▸ **WHAT IS REQUIRED**:
Find the lines below that contain the string "counter". Copy each one.

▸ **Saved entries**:
-- ==== Sys2Proof/Config.lean ====
section
/-! DEFINITION. What one implementation fixes: the parameters of R8 as plain data, and the opaque
constants that stand for the values the spec leaves open. Functions of a configuration are in
Sys2Proof/Machine/Params.lean. -/

namespace Sys2Proof

/-- SGI_ENABLE_MODE (R8): whether SGIs are permanently enabled or programmable. -/
inductive SgiEnableMode where
  | permanent
  | programmable
  deriving DecidableEq, Repr, Inhabited

/-- P_MASK (R8): which priority bits are implemented, from the four of 0xF0 to all eight. -/
inductive PriorityMaskParam where
  | f0
  | f8
  | fc
  | fe
  | ff
  deriving DecidableEq, Repr, Inhabited

/-- ACCESS_SEC (R8): the security attributes that accesses of a processor can carry; a constraint on
the environment, not on the GIC (log 19). -/
inductive AccessSecurity where
  | both
  | secureOnly
  | nonsecureOnly
  deriving DecidableEq, Repr, Inhabited

/-- HALFWORD_ACCESS (R8, R86). -/
inductive HalfwordAccess where
  | unsupported
  | bytePairs
  deriving DecidableEq, Repr, Inhabited

/-- IMPDEF_REGS (R8, R88): how IMPLEMENTATION DEFINED addresses read; writes are ignored. -/
inductive ImpdefRegs where
  /-- The default of R88: RAZ/WI. -/
  | razWi
  /-- A read returns some value, drawn afresh each time (log 12). -/
  | anyValue
  deriving DecidableEq, Repr, Inhabited

/-- DIST_ENABLE_POLICY (R8, R45): how the two copies of ICDDCR.Enable gate an interrupt. -/
inductive DistEnablePolicy where
  | bySecurity
  | either
  | secureOnly
  deriving DecidableEq, Repr, Inhabited

/-- EDGE_HIGH_AT_ENABLE (R8, R162). -/
inductive EdgeHighAtEnable where
  | noEdge
  | edge
  deriving DecidableEq, Repr, Inhabited

/-- SPI_DOUBLE_ACK (R8, R441). -/
inductive SpiDoubleAck where
  | forbidden
  | allowed
  deriving DecidableEq, Repr, Inhabited

/-- EOI_ORDER_VIOLATION (R8, R319). -/
inductive EoiOrderViolation where
  | unpredictable
  | removeMatching
  deriving DecidableEq, Repr, Inhabited

/-- DIST_WRITE_LATENCY (R8, R391). -/
inductive DistWriteLatency where
  | immediate
  | delayed
  deriving DecidableEq, Repr, Inhabited

/-- The IMPLEMENTATION DEFINED fields of ICDIIDR and ICCIIDR (R51, R131, R151). The fields the
architecture fixes (bits [23:20] of ICDIIDR, the architecture version of ICCIIDR, bit [7] of both)
are not here. -/
structure IdentificationFields where
  /-- ICDIIDR [31:24]. -/
  distProductId : BitVec 8
  /-- ICDIIDR [19:16]. -/
  distVariant : BitVec 4
  /-- ICDIIDR [15:12]. -/
  distRevision : BitVec 4
  /-- ICDIIDR [11:8], the JEP106 continuation code. -/
  distContinuation : BitVec 4
  /-- ICDIIDR [6:0], the JEP106 identity code. -/
  distIdentity : BitVec 7
  /-- ICCIIDR [31:20]. -/
  cpuProductId : BitVec 12
  /-- ICCIIDR [15:12]. -/
  cpuRevision : BitVec 4
  /-- ICCIIDR [11:8], the JEP106 continuation code. -/
  cpuContinuation : BitVec 4
  /-- ICCIIDR [6:0], the JEP106 identity code. -/
  cpuIdentity : BitVec 7
  deriving DecidableEq, Repr, Inhabited

/-- The twelve identification registers at 0xFD0 to 0xFFC (R52, R124). ICPIDR2 is given without its
bits [7:4], which the architecture fixes to 0x1. -/
structure IdRegisters where
  icpidr4 : Word
  icpidr5 : Word
  icpidr6 : Word
  icpidr7 : Word
  icpidr0 : Word
  icpidr1 : Word
  /-- ICPIDR2 [31:8]. -/
  icpidr2High : BitVec 24
  /-- ICPIDR2 [3:0]. -/
  icpidr2Low : BitVec 4
  icpidr3 : Word
  iccidr0 : Word
  iccidr1 : Word
  iccidr2 : Word
  iccidr3 : Word
  deriving DecidableEq, Repr, Inhabited

/-- The parameters of R8. A per-interrupt parameter is a bit vector over the slots of R24, so for an
SPI it does not depend on the interface, as R9(c) asks (log 17). SOURCE_ID is `sourceId` of
Machine/Operands.lean, TIE_BREAK the constant `Config.tieBreak`. -/
structure Config where
  /-- DBASE, the base address of the Distributor block (R81, I23, log 22). -/
  distBase : Nat
  /-- CBASE(c), the base address of the block of CPU interface c (R81, I22, I23, log 22). -/
  cpuBase : Vector Nat 8
  /-- NCPU - 1, as ICDICTR.CPUNumber holds it: NCPU is 1 to 8. -/
  cpuNumber : BitVec 3
  /-- SECEXT. -/
  secext : Bool
  /-- ITLINES, as ICDICTR.ITLinesNumber holds it. -/
  itLines : BitVec 5
  /-- Impl(c,n); a bit at or above MAXID counts for nothing (R9(b)). -/
  impl : Bits
  /-- PERM_EN(c,n). -/
  permEn : Bits
  sgiEnableMode : SgiEnableMode
  /-- EN_RESET(c,n). -/
  enReset : Bits
  /-- LSPI; counts as 0 without the Security Extensions (R9(a)). -/
  lspi : BitVec 5
  pMask : PriorityMaskParam
  minBinaryPoint : BitVec 2
  /-- FIXED_PRIORITY(c,n), keyed by slot. -/
  fixedPriority : List (Nat × Byte)
  /-- ALWAYS_SECURE(c,n); counts as empty without the Security Extensions (R9(a)). -/
  alwaysSecure : Bits
  /-- ALWAYS_NS(c,n); counts as empty without the Security Extensions (R9(a)). -/
  alwaysNs : Bits
  /-- ICDISR0_RESET(c), the bits of the 256 private slots; others count for nothing. -/
  icdisr0Reset : Bits
  /-- ACCESS_SEC(c). -/
  accessSec : Vector AccessSecurity 8
  /-- PPI_CFG_PROGRAMMABLE(c,n). -/
  ppiProgrammable : Bits
  /-- CFG_RESET(c,n). -/
  cfgReset : Bits
  /-- SPI_TARGET_FIXED(n), keyed by interrupt identifier. -/
  spiTargetFixed : List (Nat × Byte)
  /-- PASS_THROUGH(c), bit c. -/
  passThrough : BitVec 8
  /-- ACTIVE_PRIORITY_TRACKS_ICDIPR. -/
  activePriorityTracks : Bool
  halfword : HalfwordAccess
  /-- CROSS_CPU_ACCESS. -/
  crossCpuAccess : Bool
  ids : IdentificationFields
  idRegs : IdRegisters
  impdefRegs : ImpdefRegs
  distEnablePolicy : DistEnablePolicy
  edgeHighAtEnable : EdgeHighAtEnable
  spiDoubleAck : SpiDoubleAck
  eoiOrderViolation : EoiOrderViolation
  /-- HPIR_PRIORITY_FILTER. -/
  hpirPriorityFilter : Bool
  distWriteLatency : DistWriteLatency
  deriving DecidableEq, Repr, Inhabited

/-- UNKNOWN_32 (R13, R89), drawn afresh at each use: indexed by the use counter of the state (log 5). -/
opaque Config.unknown32 : Nat → Word

/-- TIE_BREAK (R424): which of several equal candidates a use selects, indexed by the use counter of
the state (log 5). -/
opaque Config.tieBreak : Nat → Nat

/-- Whether the idle value of ICCRPR is 0xFF rather than P_MASK at this use (R321, log 5). -/
opaque Config.idleIsAllOnes : Nat → Bool

/-- Whether a read of ICCIAR tries an open double-acknowledge window at this use (R432, log 5). -/
opaque Config.triesWindow : Nat → Bool

/-- Which open double-acknowledge window such a read tries (R432, log 5). -/
opaque Config.pickWindow : Nat → Nat

end Sys2Proof
end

▸ **SOLUTION BELOW**:
/-- UNKNOWN_32 (R13, R89), drawn afresh at each use: indexed by the use counter of the state (log 5). -/
/-- TIE_BREAK (R424): which of several equal candidates a use selects, indexed by the use counter of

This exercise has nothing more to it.